Since the March 2009 bottom, Mr. Market has been very focused on only the good. In fact, the rebound in stocks is often referred to as the most-hated rally in history. Growth and unemployment concerns have been tossed aside in favor of Federal Reserve easing, apparently Mr. Market’s favorite medicine. Nonetheless, doubt is beginning to rise.
It is too early to tell if a larger pullback is underway, but stocks are feeling less certain about themselves than they did just a couple weeks ago. Cyprus stepped into the spotlight earlier this month by deciding to confiscate bank deposits to satisfy requirements for a bailout from international leaders. The small island in the Mediterranean Sea allowed its banking system to grow to roughly eight times gross domestic product, and now finds itself insolvent amid the euro-zone financial crisis. The decision to seize insured bank accounts with under 100,000 euros was ultimately reversed, but the damage is already done. Banks in the country have yet to reopen.

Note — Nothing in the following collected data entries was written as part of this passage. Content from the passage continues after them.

-- ==== Sys2Proof/Certificates/Slice0/Obligations.lean ====
section
/-!
DEFINITION. The statements about the model that are to be proved, with the tables they are read from. A statement names
the rule of the spec it formalises; a row's completion is stated as the next state it answers.
-/
open Sys2Proof Sys2Proof.Machine

namespace Sys2Proof.Claims

/-! ## The lane unit (06) -/

/-- Whether the result of an operation of `n` sources is poisoned: any source is (R105). -/
def anyPoison (n : Nat) (a b c : LaneVal) : Bool := a.poison || (decide (2 ≤ n) && b.poison) || (decide (3 ≤ n) && c.poison)

/-- The integer vector instructions of Table: Opcodes: sources and the value in a lane. -/
def integerOps : List ((Nat → Nat → RForm → Instr) × Nat × (W32 → W32 → W32 → W32)) :=
  [(.iadd, 2, fun a b _ => a + b), (.isub, 2, fun a b _ => a - b), (.imul, 2, fun a b _ => a * b),
   (.imad, 3, fun a b c => a * b + c), (.and, 2, fun a b _ => a &&& b), (.or, 2, fun a b _ => a ||| b),
   (.xor, 2, fun a b _ => a ^^^ b), (.shl, 2, fun a b _ => a <<< (b.toNat % 32)),
   (.shr, 2, fun a b _ => a >>> (b.toNat % 32)), (.sar, 2, fun a b _ => a.sshiftRight (b.toNat % 32)),
   (.imin, 2, fun a b _ => if b.slt a then b else a), (.imax, 2, fun a b _ => if a.slt b then b else a),
   (.mov, 1, fun a _ _ => a)]

/-- A compare condition of ICMP and SCMP (Table: Compare conditions); UN is for FCMP alone. -/
def compares {n : Nat} (cc : Nat) (a b : BitVec n) : Bool :=
  match cc with
  | 0 => a == b
  | 1 => a != b
  | 2 => a.slt b
  | 3 => a.sle b
  | 4 => b.slt a
  | 5 => b.sle a
  | 7 => a.ult b
  | _ => false

/-- The rounded FP32 instructions (R102): sources and the value in a lane under a rounding mode. -/
def roundedOps : List ((Nat → Nat → RForm → Instr) × Nat × (RMode → W32 → W32 → W32 → W32)) :=
  [(.fadd, 2, fun m a b _ => fAdd m a b), (.fsub, 2, fun m a b _ => fSub m a b), (.fmul, 2, fun m a b _ => fMul m a b),
   (.ffma, 3, fun m a b c => fFma m a b c), (.fdiv, 2, fun m a b _ => fDiv m a b),
   (.frcp, 1, fun m a _ _ => fDiv m 0x3F800000 a), (.frsq, 1, fun m a _ _ => fRsqrt m a),
   (.i2f, 1, fun m a _ _ => toFp32 m (ofInt a.toInt)), (.f2i, 1, fun m a _ _ => f2i m a)]

/-- The FP32 instructions that do not round by RND. -/
def plainFloatOps : List ((Nat → Nat → RForm → Instr) × Nat × (W32 → W32 → W32)) :=
  [(.fmin, 2, fMin), (.fmax, 2, fMax), (.fexp2, 1, fun a _ => fExp2 a), (.flog2, 1, fun a _ => fLog2 a)]

/-- Every instruction of the lane unit whose result is a vector register in an R format. -/
def vectorOps : List (Nat → Nat → RForm → Instr) :=
  integerOps.map (·.1) ++ roundedOps.map (·.1) ++ plainFloatOps.map (·.1) ++ [.cvtf, .cvtn, .sel, .shfl]

/-- The scalar instructions of two sources: the value of the 64-bit result. -/
def scalarOps : List ((Nat → Nat → RForm → Instr) × (W64 → W64 → W64)) :=
  [(.sadd, fun a b => a + b), (.ssub, fun a b => a - b), (.smul, fun a b => a * b), (.sand, fun a b => a &&& b),
   (.sor, fun a b => a ||| b), (.sxor, fun a b => a ^^^ b), (.sshl, fun a b => a <<< (b.toNat % 64)),
   (.sshr, fun a b => a >>> (b.toNat % 64)), (.ssar, fun a b => a.sshiftRight (b.toNat % 64)),
   (.smin, fun a b => if b.slt a then b else a), (.smax, fun a b => if a.slt b then b else a)]

/-- The instructions of the lane unit by format. -/
def rInstrs : List (Nat → Nat → RForm → Instr) :=
  vectorOps ++ scalarOps.map (fun p => p.1) ++ [.fcmp, .icmp, .scmp, .smov, .any, .all, .mask, .mma, .mma4]
def iInstrs : List (Nat → Nat → IForm → Instr) :=
  [.nop, .rdsr, .barg, .bart, .barn, .fenceRelease, .fenceAcquire, .fenceFull, .movi, .smovi]
def mInstrs : List (Nat → Nat → MForm → Instr) := [.take, .give, .mwld, .ld, .st, .lds, .sts, .aadd, .amax, .acas, .pref]
def cInstrs : List (Nat → Nat → CForm → Instr) := [.exit, .bra, .brs, .yield, .push, .brk, .rcv, .pop, .macq, .mrel, .mwsw]

/-- Every instruction of the lane unit, of every format. -/
def laneInstrs (t slot : Nat) (r : RForm) (i : IForm) (m : MForm) (c : CForm) : List Instr :=
  rInstrs.map (fun k => k t slot r) ++ iInstrs.map (fun k => k t slot i) ++ mInstrs.map (fun k => k t slot m) ++
    cInstrs.map (fun k => k t slot c)

end Sys2Proof.Claims

open Sys2Proof.Claims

When confidence is lost, it can be extremely hard to regain. With capital controls and contagion fears spreading, Mr. Market appears to be turning a bit more cautious. Last week, the Dow Jones Industrial Average (NYSEARCA:DIA) finished in the red to break its four-week winning streak, while the S&P 500 (NYSEARCA:SPY) continues to struggle with making new all-time nominal highs. The decline is not even a blip in the bigger picture, but it is a clear contrast to pre-Cyprus movement.